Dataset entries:
-- ==== Sys2Proof/Machine/Gimp.lean ====
section
/-!
DEFINITION. The gimp ports: bring-up and keys, bonding, flits and replay, retraining and failure, what a partner writes
here, peer stores and fence signals, and system barriers (R398 to R416).
-/
namespace Sys2Proof.Machine

/-! ### Signatures (R483) -/

/-- A signature is asked of the signing unit: a port's goes before the others, in port order. -/
def State.askSign (r : SignReq) (s : State) : State :=
  if s.sec.signing.isNone then s.onSec (fun c => { c with signing := some r })
  else
    let first := s.sec.waiting.filter (fun w => w.who = 0 && (r.who != 0 || decide (w.arg ≤ r.arg)))
    let rest := s.sec.waiting.filter (fun w => !(w.who = 0 && (r.who != 0 || decide (w.arg ≤ r.arg))))
    s.onSec (fun c => { c with waiting := if r.who = 0 then first ++ [r] ++ rest else c.waiting ++ [r] })

/-! ### Failure (R407) -/

/-- A transaction that waits for a port is answered with STAT_PORT_FAILED, naming the port. -/
def State.portAnswer (p i : Nat) (s : State) : State :=
  (s.onTxn i (fun t => { t with space := .peer p })).answerNow i 0x45

/-- A context faults for a peer store or a signal that its port has taken, as the unit that issued it would, and in the name of the command
that it was issued for where that has not ended (R132, R271, R407, R412). -/
def State.peerFault (u : Unacked) (f : Trouble) (s : State) : State :=
  match u.req with
  | none => s
  | some (_, t) => match t.issuer with
    | .lane e g => s.engineFaultOf e (g % 16) ((t.offs.headD (0, 0)).1) (t.ctx.getD 0) t.queue (!u.late) f t.pc
    | .past e g _ => s.engineFaultOf e (g % 16) ((t.offs.headD (0, 0)).1) (t.ctx.getD 0) t.queue (!u.late) f t.pc
    | .mover e k => (match SMap.get? (s.eng e).filet k with
      | some x => s.engineFaultOf e x.group x.lane x.ctx x.queue (!u.late) f x.pc.toNat
      | none => s.engineFaultOf e 0 0 (t.ctx.getD 0) t.queue (!u.late) f t.pc)
    | .bulk q => s.frontFaultOf q (!u.late) f t.pc
    | _ => s

/-- The first of each context. -/
def onePerCtx (us : List Unacked) : List Unacked :=
  us.foldl (fun a u => if a.any (fun v => v.ctx == u.ctx) then a else a ++ [u]) []

/-- Whether a system barrier of this package is incomplete: it waits for partners, or groups have arrived at it. -/
def State.openBarriers (s : State) (p : Nat) : List Nat :=
  let mine := fun (q : Nat) => ((s.queue? q).bind s.queueHoop).any (fun h => (s.barrierPartners h).contains p)
  ((s.gmp.barriers.filter (fun b => b.ready && !b.from_.contains p && mine b.queue)).map (·.queue) ++
    (s.objs.queues.filter (fun q => mine q.1 && q.2.run.any (fun r => r.arrivals.any (fun a => a.1 % 8 = 4 && !a.2.isEmpty)))).map (·.1)).eraseDups

/-- A port is declared failed (R407): what it holds is answered, picots of a bonded pair go to the other port, the contexts
and the dispatches that it carried are told, and the event is reported. -/
def State.portFail (p reason : Nat) (s : State) : State :=
  let q := s.port p
  let off := R.gmpStat p
  let other := (s.bondOf p).filter s.gmpUp
  let partner := s.partner p
  let was := s.gmpState p
  let s := if 2 ≤ q.step then s.bump F.gmpSecErr_BRINGUP_FAIL (R.gmpSecErr p) 1 else s
  let s := (((s.setF F.gmpStat_STATE off 4).setF F.gmpStat_WIDTH off 0).setF F.gmpStat_FAIL_REASON off reason).setF
    F.gmpCtrl_RETRAIN (R.gmpCtrl p) 0
  let held := q.queue ++ q.replay.flatMap (·.msgs)
  let s : State := s.onPort p (fun _ => { q.down with rxLast := q.rxLast })
  let s : State := match other with
    | some o => each (held.filter (fun (m : PMsg) => mtypeChan m.kind = 0)) (fun m t => t.portSend o m none) s
    | none => s
  let s := each (onePerCtx (q.unacked.filter (fun u => u.move.isNone) ++ q.signals.map (·.who))) (fun u t =>
    t.peerFault u (trouble 0x0D (0x100 + p) u.addr)) s
  let keys := (s.shx.xchs.map (·.1)).filter (fun key => (s.xchPartners key).contains partner &&
    (other.isNone || q.unacked.any (fun u => (u.move.bind (SMap.get? s.shx.moves)).any (fun v => v.key = key)) ||
      held.any (fun (m : PMsg) => decide (7 ≤ m.kind) && decide (m.kind ≤ 12) && m.tag == s.hoopTag (key / 4) && m.xid == s.xchXid key)))
  let s := each keys (fun key t => t.xLose key partner 0x45) s
  let s := if other.isSome then s
    else each (s.openBarriers partner) (fun k t => t.frontFault k (trouble 0x0D (0x100 + p) 0) 0) s
  let s := match s.bondOf p with
    | some _ => s
    | none =>
      let o := q.bondPort
      if q.bondEn && o != p && s.gmpUp o && (s.port o).bondEn then
        s.setF F.gmpStat_BOND_ERR (R.gmpStat o) 1 else s
  if was = 4 then s else s.ras0 0x0C 4 p 0xFFFF p

/-! ### Bring-up (R410, R411) -/

/-- GMP_CTRL takes the fields that have no step of their own (R416). -/
def State.gmpFields (p : Nat) (w : Word) (s : State) : State :=
  ((s.setF F.gmpCtrl_PEER_CHECK (R.gmpCtrl p) (Fget F.gmpCtrl_PEER_CHECK w)).setF F.gmpCtrl_BOND_EN (R.gmpCtrl p)
    (Fget F.gmpCtrl_BOND_EN w)).setF F.gmpCtrl_BOND_PORT (R.gmpCtrl p) (Fget F.gmpCtrl_BOND_PORT w)

/-- Bring-up starts at electrical training; an old bond ends, and the port takes PEER_CHECK, BOND_EN, BOND_PORT and
GMP_PEER_HASH as they read (R416). -/
def State.portStart (p : Nat) (s : State) : State :=
  let s := match s.bondOf p with
    | some o => s.setF F.gmpStat_BONDED (R.gmpStat o) 0
    | none => s
  (s.wr (R.gmpStat p) (Fset F.gmpStat_STATE 1 0)).onPort p (fun q => { Port.empty with
    step := 1, nextId := q.nextId, peerCheck := s.bit F.gmpCtrl_PEER_CHECK (R.gmpCtrl p), bondEn := s.bit F.gmpCtrl_BOND_EN (R.gmpCtrl p)
    bondPort := s.fld F.gmpCtrl_BOND_PORT (R.gmpCtrl p), peerHash := (List.range 8).map (fun k => s.rd (R.gmpPeerHash p k)) })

**TASK TO COMPLETE:** Please, from the entries above, set down exactly the lines from the one containing "let q := s.port p" through the one containing "let s := each keys", and only those.

**WRITTEN SOLUTION:**
  let q := s.port p
  let off := R.gmpStat p
  let other := (s.bondOf p).filter s.gmpUp
  let partner := s.partner p
  let was := s.gmpState p
  let s := if 2 ≤ q.step then s.bump F.gmpSecErr_BRINGUP_FAIL (R.gmpSecErr p) 1 else s
  let s := (((s.setF F.gmpStat_STATE off 4).setF F.gmpStat_WIDTH off 0).setF F.gmpStat_FAIL_REASON off reason).setF
    F.gmpCtrl_RETRAIN (R.gmpCtrl p) 0
  let held := q.queue ++ q.replay.flatMap (·.msgs)
  let s : State := s.onPort p (fun _ => { q.down with rxLast := q.rxLast })
  let s : State := match other with
    | some o => each (held.filter (fun (m : PMsg) => mtypeChan m.kind = 0)) (fun m t => t.portSend o m none) s
    | none => s
  let s := each (onePerCtx (q.unacked.filter (fun u => u.move.isNone) ++ q.signals.map (·.who))) (fun u t =>
    t.peerFault u (trouble 0x0D (0x100 + p) u.addr)) s
  let keys := (s.shx.xchs.map (·.1)).filter (fun key => (s.xchPartners key).contains partner &&
    (other.isNone || q.unacked.any (fun u => (u.move.bind (SMap.get? s.shx.moves)).any (fun v => v.key = key)) ||
      held.any (fun (m : PMsg) => decide (7 ≤ m.kind) && decide (m.kind ≤ 12) && m.tag == s.hoopTag (key / 4) && m.xid == s.xchXid key)))
  let s := each keys (fun key t => t.xLose key partner 0x45) s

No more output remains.